For this component, you will optimize and parallelize matrix multiply (previously, the assignment specified face detection, however matrix multiply was chosen to keep the project in-scope.) The code, including test harness (in mxm.c) is in:
/rmount/users02/ucsd/mbtaylor/prog2
You will rewrite the function multiply_optimized for optimized, parallel execution on an 8-processor Power4 machine.
You will also want to tune the serial performance, by using blocking techniques, unrolling, compiler flags and using algorithms like Strassen's matrix multiply algorithm.
Keep in mind that a lot of the cost of performing matrix multiply comes down to optimizing cache behaviour and serial execution time.
(You should be able to get well under 42M cycles for a 256x256 matrix.)

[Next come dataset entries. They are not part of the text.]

@[simp] theorem chPut_blk (s : State) (n : Nat) (v : CanChan) : (chPut s n v).blk = s.blk := rfl
@[simp] theorem chPut_snaps (s : State) (n : Nat) (v : CanChan) : (chPut s n v).snaps = s.snaps := rfl
@[simp] theorem chPut_staged (s : State) (n : Nat) (v : CanChan) : (chPut s n v).staged = s.staged := rfl
@[simp] theorem chPut_sys (s : State) (n : Nat) (v : CanChan) : (chPut s n v).sys = s.sys := rfl
@[simp] theorem chPut_pwr (s : State) (n : Nat) (v : CanChan) : (chPut s n v).pwr = s.pwr := rfl
@[simp] theorem chPut_sched (s : State) (n : Nat) (v : CanChan) : (chPut s n v).sched = s.sched := rfl
@[simp] theorem chPut_pimg (s : State) (n : Nat) (v : CanChan) : (chPut s n v).pimg = s.pimg := rfl
@[simp] theorem chPut_cell (s : State) (n : Nat) (v : CanChan) : (chPut s n v).cell = s.cell := rfl
@[simp] theorem chPut_mc1 (s : State) (n : Nat) (v : CanChan) : (chPut s n v).mc1 = s.mc1 := rfl
@[simp] theorem chPut_loops (s : State) (n : Nat) (v : CanChan) : (chPut s n v).loops = s.loops := rfl
@[simp] theorem chPut_axis (s : State) (n : Nat) (v : CanChan) : (chPut s n v).axis = s.axis := rfl
@[simp] theorem chPut_metr (s : State) (n : Nat) (v : CanChan) : (chPut s n v).metr = s.metr := rfl
@[simp] theorem chPut_mbus (s : State) (n : Nat) (v : CanChan) : (chPut s n v).mbus = s.mbus := rfl
@[simp] theorem chPut_ethl (s : State) (n : Nat) (v : CanChan) : (chPut s n v).ethl = s.ethl := rfl
@[simp] theorem chPut_solv (s : State) (n : Nat) (v : CanChan) : (chPut s n v).solv = s.solv := rfl
@[simp] theorem chPut_parc (s : State) (n : Nat) (v : CanChan) : (chPut s n v).parc = s.parc := rfl
@[simp] theorem chPut_hif (s : State) (n : Nat) (v : CanChan) : (chPut s n v).hif = s.hif := rfl
@[simp] theorem chPut_irq (s : State) (n : Nat) (v : CanChan) : (chPut s n v).irq = s.irq := rfl
@[simp] theorem chPut_sec (s : State) (n : Nat) (v : CanChan) : (chPut s n v).sec = s.sec := rfl
@[simp] theorem chPut_recs (s : State) (n : Nat) (v : CanChan) : (chPut s n v).recs = s.recs := rfl
@[simp] theorem chPut_nvm (s : State) (n : Nat) (v : CanChan) : (chPut s n v).nvm = s.nvm := rfl
@[simp] theorem chPut_time (s : State) (n : Nat) (v : CanChan) : (chPut s n v).time = s.time := rfl
@[simp] theorem chPut_rtc (s : State) (n : Nat) (v : CanChan) : (chPut s n v).rtc = s.rtc := rfl
@[simp] theorem chPut_pair (s : State) (n : Nat) (v : CanChan) : (chPut s n v).pair = s.pair := rfl
@[simp] theorem chPut_pnl (s : State) (n : Nat) (v : CanChan) : (chPut s n v).pnl = s.pnl := rfl
@[simp] theorem chPut_mram (s : State) (n : Nat) (v : CanChan) : (chPut s n v).mram = s.mram := rfl
@[simp] theorem chPut_dram (s : State) (n : Nat) (v : CanChan) : (chPut s n v).dram = s.dram := rfl
@[simp] theorem chPut_other (s : State) (n : Nat) (v : CanChan) : (chPut s n v).other = s.other := rfl
@[simp] theorem chPut_out (s : State) (n : Nat) (v : CanChan) : (chPut s n v).out = s.out := rfl
@[simp] theorem chPut_free (s : State) (n : Nat) (v : CanChan) : (chPut s n v).free = s.free := rfl
@[simp] theorem chPut_pending (s : State) (n : Nat) (v : CanChan) : (chPut s n v).pending = s.pending := rfl

@[simp] theorem axPut_blk (s : State) (n : Nat) (v : Axis) : (axPut s n v).blk = s.blk := rfl
@[simp] theorem axPut_snaps (s : State) (n : Nat) (v : Axis) : (axPut s n v).snaps = s.snaps := rfl
@[simp] theorem axPut_staged (s : State) (n : Nat) (v : Axis) : (axPut s n v).staged = s.staged := rfl
@[simp] theorem axPut_sys (s : State) (n : Nat) (v : Axis) : (axPut s n v).sys = s.sys := rfl
@[simp] theorem axPut_pwr (s : State) (n : Nat) (v : Axis) : (axPut s n v).pwr = s.pwr := rfl
@[simp] theorem axPut_sched (s : State) (n : Nat) (v : Axis) : (axPut s n v).sched = s.sched := rfl
@[simp] theorem axPut_pimg (s : State) (n : Nat) (v : Axis) : (axPut s n v).pimg = s.pimg := rfl
@[simp] theorem axPut_cell (s : State) (n : Nat) (v : Axis) : (axPut s n v).cell = s.cell := rfl
@[simp] theorem axPut_mc1 (s : State) (n : Nat) (v : Axis) : (axPut s n v).mc1 = s.mc1 := rfl
@[simp] theorem axPut_loops (s : State) (n : Nat) (v : Axis) : (axPut s n v).loops = s.loops := rfl
@[simp] theorem axPut_metr (s : State) (n : Nat) (v : Axis) : (axPut s n v).metr = s.metr := rfl
@[simp] theorem axPut_canl (s : State) (n : Nat) (v : Axis) : (axPut s n v).canl = s.canl := rfl
@[simp] theorem axPut_mbus (s : State) (n : Nat) (v : Axis) : (axPut s n v).mbus = s.mbus := rfl
@[simp] theorem axPut_ethl (s : State) (n : Nat) (v : Axis) : (axPut s n v).ethl = s.ethl := rfl
@[simp] theorem axPut_solv (s : State) (n : Nat) (v : Axis) : (axPut s n v).solv = s.solv := rfl
@[simp] theorem axPut_parc (s : State) (n : Nat) (v : Axis) : (axPut s n v).parc = s.parc := rfl
@[simp] theorem axPut_hif (s : State) (n : Nat) (v : Axis) : (axPut s n v).hif = s.hif := rfl
@[simp] theorem axPut_irq (s : State) (n : Nat) (v : Axis) : (axPut s n v).irq = s.irq := rfl
@[simp] theorem axPut_sec (s : State) (n : Nat) (v : Axis) : (axPut s n v).sec = s.sec := rfl
@[simp] theorem axPut_recs (s : State) (n : Nat) (v : Axis) : (axPut s n v).recs = s.recs := rfl
@[simp] theorem axPut_nvm (s : State) (n : Nat) (v : Axis) : (axPut s n v).nvm = s.nvm := rfl
@[simp] theorem axPut_time (s : State) (n : Nat) (v : Axis) : (axPut s n v).time = s.time := rfl
@[simp] theorem axPut_rtc (s : State) (n : Nat) (v : Axis) : (axPut s n v).rtc = s.rtc := rfl
@[simp] theorem axPut_pair (s : State) (n : Nat) (v : Axis) : (axPut s n v).pair = s.pair := rfl
@[simp] theorem axPut_pnl (s : State) (n : Nat) (v : Axis) : (axPut s n v).pnl = s.pnl := rfl
@[simp] theorem axPut_mram (s : State) (n : Nat) (v : Axis) : (axPut s n v).mram = s.mram := rfl
@[simp] theorem axPut_dram (s : State) (n : Nat) (v : Axis) : (axPut s n v).dram = s.dram := rfl
@[simp] theorem axPut_other (s : State) (n : Nat) (v : Axis) : (axPut s n v).other = s.other := rfl
@[simp] theorem axPut_out (s : State) (n : Nat) (v : Axis) : (axPut s n v).out = s.out := rfl
@[simp] theorem axPut_free (s : State) (n : Nat) (v : Axis) : (axPut s n v).free = s.free := rfl
@[simp] theorem axPut_pending (s : State) (n : Nat) (v : Axis) : (axPut s n v).pending = s.pending := rfl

The performance of each submission will be evaluated across a range of square matrix sizes
(at least to matrices of size 4096x4096).
You will need to submit:
1. A description of the techniques you employed to optimize your code, including those that you tried that didn't work out.
2. A .tar.gz file containing all of your code. I should be able to type "gmake run" and it should build, run, and time your code automatically.
Please leave the harness (mxm.c) in-tact so that I can easily replace it with another piece of code that times your programs.
3. The running times of your routine, for square matrices of sizes 32x32, 64x64, 128x128, 256x256, 512x512, 1024x1024, 2048x2048 ( ... and on up as far it goes and still runs in reasonable time.)
Policy: There are many references online for matrix multiply. You may refer to these. I ask only that you do not copy (or recode) anybody's code, or examine any
code optimized specifically for PowerPC/Power4/Power5, since that detracts from the spirit of the assigment. You also should not call any third-party subroutines or libraries
for doing matrix or vector multiplications, or transposes, corner-turns, etc. (Any "stretching" of the rules will be seen as such.)
You may feel free to post ideas, performance numbers, and questions to the forum, but no code.